Still, Huckabee does not dispute the perception that fundraising is hardly his political forte. Any Republican who hopes to win the nomination will need more than a modest sum to contend in a crowded primary field, let alone compete in the general election with an incumbent president said to be eyeing the billion-dollar mark for his own re-election bid.

Huckabee recently presided over a series of meetings with financial backers in New York -- where he hosts his popular television show on Fox News -- in an attempt to ascertain whether he could generate the resources he would need to persuade him to set aside his comfortable private life in order to spend more than a year on the campaign grind.

According to aides, the takeaway was positive.

"Governor Huckabee has not asked anyone for money for a presidential run, nor has he told anyone that he's going to be a candidate. However, the governor of course has conversations with people all the time to gauge what kind of support he might have if he does announce," Gidley, who served as the South Carolina GOP's executive director before taking the helm of HuckPAC, told RCP in a statement. "The governor is encouraged by these conversations and by virtually every credible poll in the nation that lists him as the definitive frontrunner."

While presidential campaigns traditionally shy away from the frontrunner label, Huckabee and his team are fighting publicly to claim it. Former Massachusetts Gov. Mitt Romney may have won more states and a higher percentage of overall votes in 2008, but Huckabee was more competitive in several key contests, they argue, and was the last serious contender who remained in the race to challenge McCain.

"When people will talk about Mitt Romney being the presumed frontrunner, I'm not sure where they're getting that information from because if you take a look at the majority of the polls, he's not winning in a majority of the polls," Mike Campbell said. "Not only that, but people seem to forget that Romney came in third last time. Huckabee came in second and did so without the money Romney had."

His advisers know that since it will be relatively late in the game if and when Huckabee gets into the race, they will be well behind the other candidates in terms of early organizing, and must instead project an air of potency to his campaign. Although his early poll numbers have been strong, there are mixed indications of his overall level of strength nationally and especially in do-or-die South Carolina.

Huckabee publicly touted his victory in the York County Republican Party straw poll conducted earlier this month but was silent after his disappointing fifth-place finishes in two subsequent South Carolina county straw polls.
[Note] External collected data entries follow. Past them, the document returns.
/-- The copy of an extent begins: its move, and with it those of its group, are not given up any more; the source's page entries are
invalid, its dirty L2 lines are written back, and its queue opens (R183, R187, R194). -/
def State.beginCopy (s : State) (m : Move) (o : Obj) : State :=
  let pages := o.pagesOf m.ext
  let whole := o.group.isSome
  let s := { s with moves := s.moves.map fun _ (n : Move) =>
    if (n.obj = m.obj && n.ext = m.ext) || (whole && n.batch = m.batch) then { n with going := true } else n }
  let s := (List.range 4).foldl (fun s d =>
    let fs := (pages.filter fun p => (o.pages.getD p {}).die = d).map fun p => (o.pages.getD p {}).frame
    s.cleanLines ⟨m.src, d⟩ fun l => fs.contains (l / 512)) s
  (s.modExtent m.obj m.ext fun e => { e with state := .copying }).walksToQueue m (pages.map fun p => (mkPtr m.obj.1 m.obj.2 0).toNat / 65536 + p)

/-- R192, R187: a waiting move takes an entry; the destination reserves frames on a die; and, with no line of the extent
pinned, the move enters COPYING (R191). DESIGN CHOICE (log 57): the
pages of a moved extent lie on one die of the destination. -/
def execFramesReserved (mv : Nat) (die : Nat) (s : State) : Host.Outcome State Fault Refusal :=
  .next (match s.moveOf mv with
    | none => s
    | some (m, o) =>
      if m.held.isSome then
        if s.entryFree m.src m.part && !s.moves.any fun n => n.1 < mv && n.2.src = m.src && n.2.part = m.part && n.2.held.isSome then
          { s with moves := s.moves.put mv { m with held := none } }.modExtent m.obj m.ext fun e => { e with state := .pending, dest := m.dest }
        else s
      else
        let e := o.extents.getD m.ext {}
        if e.state ≠ .pending then s
        else
          let r := if m.ready then some (m, s) else
            (s.allocFrames ⟨m.dest, die⟩ (s.vf m.dest m.vf).part m.vf (o.pagesOf m.ext).length).map fun (fs, s) =>
              ({ m with die := die, frames := fs, ready := true }, s)
          match r with
          | none => s
          | some (m, s) =>
            let s := { s with moves := s.moves.put mv m }
            let base := (mkPtr m.obj.1 m.obj.2 (m.ext * 2 ^ o.log2)).toNat
            let pinned := s.pins.any fun l => base ≤ l.1 * 128 && l.1 * 128 < base + 2 ^ o.log2
            if pinned || e.fwd ≠ [] then s else s.beginCopy m o)

/-- R187: no die of the destination has the frames; the extent is at REST again, and the move's status is NO_MEMORY. -/
def execFramesRefused (mv : Nat) (s : State) : Host.Outcome State Fault Refusal :=
  .next (match s.moveOf mv with
    | none => s
    | some (m, o) =>
      let n := (o.pagesOf m.ext).length
      if m.held.isSome || m.ready || (List.range 4).any fun d => (s.allocFrames ⟨m.dest, d⟩ (s.vf m.dest m.vf).part m.vf n).isSome then s
      else
        let s := { s with moves := Tab.del s.moves mv }.modExtent m.obj m.ext fun e => { e with state := .rest, dest := 0 }
        match m.op.bind s.op? with
        | some q => match q.body with
          | .obj b => s.setOp (m.op.getD 0) { q with body := .obj { b with status := if b.status = 0 then 2 else b.status } }
          | _ => s
        | none => s)

/-- One line of memory, j, that a move carries to a line of its destination: read under the source's key and counters and written there
under the destination's own; one that fails its check is written with its failure mark (R187, R367, R369). -/
def State.carryLine (s : State) (dst : DieId) (line j : Nat) : State :=
  let bad := s.lineFails j
  let s := (if bad then s.found (j * 64) 64 else s).encryptLine dst line (Memory.readBytes s.mem (j * 64) 64)
  if bad then s.spoilLine dst line else s
/-- The lines of a page that the source's DRAM holds, carried to a frame of the destination over the links (R12, R187, R369). -/
def State.carryPage (s : State) (m : Move) (o : Obj) (page frame : Nat) : State :=
  let p := o.pages.getD page {}
  let src : DieId := ⟨m.src, p.die⟩
  let first := ((mkPtr m.obj.1 m.obj.2 0).toNat + 65536 * page) / 64
  let lines := (List.filter (fun (l : Nat × DramLine) => l.1 / 1024 = p.frame) (s.die src).lines).map (·.1 % 1024)
  (lines.foldl (fun s l => s.carryLine ⟨m.dest, m.die⟩ (frame * 1024 + l) (first + l)) s).crossLink src ⟨m.dest, m.die⟩ 65536 1

/-- R187: the Barge engine translates every page of the extent, as the accesses of its die do (R182), and carries its lines; then the
commit is sent. -/
def execCopyDoneCommit (mv : Nat) (s : State) : Host.Outcome State Fault Refusal :=
  .next (match s.moveOf mv with
    | some (m, o) =>
      let pages := o.pagesOf m.ext
      let base := (mkPtr m.obj.1 m.obj.2 0).toNat / 65536
      let left := pages.filter fun p => !m.walked.contains (base + p)
      if (o.extents.getD m.ext {}).state ≠ .copying || (s.pathDown m.src m.dest).isSome then s
      else if left ≠ [] then left.foldl (fun s p => s.modDie ⟨m.src, (o.pages.getD p {}).die⟩ fun x => x.walkFor (base + p) mv) s
      else
        let s := (List.range pages.length).foldl (fun s i => s.carryPage m o (pages.getD i 0) (m.frames.getD i 0)) s
        s.modExtent m.obj m.ext fun e => { e with state := .committing }
    | none => s)

/-- R187: the Wellhead records the destination as holder and acknowledges. -/
def execWellheadCommit (mv : Nat) (s : State) : Host.Outcome State Fault Refusal :=
  .next (match s.moveOf mv with
    | some (m, o) => if (o.extents.getD m.ext {}).state = .committing then { s with moves := s.moves.put mv { m with acked := true } } else s
    | none => s)

/-- Whether a request that the Wellhead forwarded to the source has yet to reach it: the acknowledgement comes after (R180). -/
def State.forwarding (s : State) (m : Move) (o : Obj) : Bool :=
  s.ops.any fun p => match p.2.body, p.2.phase with
    | .access a, .sent h _ true => h = m.src && keyOf a.ptr = m.obj && offsetOf a.ptr / 2 ^ o.log2 = m.ext && p.2.held.isNone && s.mayPerform p.1 p.2
    | _, _ => false

/-- The back-pressured requests of an extent leave its source when it commits: one that the Wellhead forwarded goes on to the
destination, the others come to the source's stub (R180, R188). -/
def State.sendOn (s : State) (m : Move) (o : Obj) : State :=
  let s := match s.objects.get? m.obj with
    | some b => s.setObj m.obj { b with waiting := b.waiting.filter fun w => w.2 ≠ m.ext }
    | none => s
  (o.waiting.filter fun w => w.2 = m.ext).foldl (fun s w => let i := w.1; match s.op? i with
    | some q => match q.phase with
      | .sent _ hop last => s.setOp i { q with phase := .sent (if last then m.dest else m.src) hop last, held := none }
      | _ => s
    | none => s) s

/-- R187, R189: the destination holds the extent, with counters at zero, and performs the queued requests first; the
source is a stub and its frames are free. -/
def execCommitAck (mv : Nat) (s : State) : Host.Outcome State Fault Refusal :=
  .next (match s.moveOf mv with
    | some (m, o) =>
      if !m.acked || s.forwarding m o then s
      else
        let pgs := o.pagesOf m.ext
        let s := pgs.foldl (fun s p => s.freeFrames ⟨m.src, (o.pages.getD p {}).die⟩ [(o.pages.getD p {}).frame]) s
        let e := o.extents.getD m.ext {}
        let e : Extent := { holder := m.dest, state := .rest, dest := 0, stubs := (e.stubs.filter fun x => x.1 ≠ m.dest) ++ [(m.src, m.dest)],
                            fwd := e.queue }
        let pages := (List.range o.pages.length).map fun p =>
          if pgs.contains p then ({ die := m.die, frame := m.frames.getD ((pgs.takeWhile (· ≠ p)).length) 0 } : Page) else o.pages.getD p {}
        let extents := o.extents.set m.ext e
        let s := { s with moves := Tab.del s.moves mv }.setObj m.obj
          { o with extents := extents, pages := pages, summary := o.summary.filter fun c => extents.any fun e => e.holder = c }
        pgs.foldl (fun s p => s.dirtyPage m.obj p) (s.sendOn m o)
    | none => s)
"There's no question that Huckabee has a strong following here but I think if you notice in those results, he did poorly there," said Upstate GOP strategist Chip Felkel, who has committed to work for former Mississippi Gov. Haley Barbour's likely presidential bid. "He's been here for three years on book tours, and he's been reaching out to folks, so you almost think there's a shift in the way people think about him. They like him, but I don't know if they necessarily anticipate a candidacy at this point."

A top White House official privately told RCP late last year that Huckabee was the Republican candidate with whom Obama aides had been most apprehensive about sharing a debate stage in 2008, and early polls of hypothetical 2012 general election matchups indicate that the former Arkansas governor could plausibly make the electability argument in a second presidential run.

He may not be taking the overt steps that his prospective rivals have taken toward a campaign, but Huckabee's team remains confident that a summer launch would be just the right time to make his Republican rivals and President Obama sweat.

"I think he's going to run," Mike Campbell said. "I think at the end of the day, he will."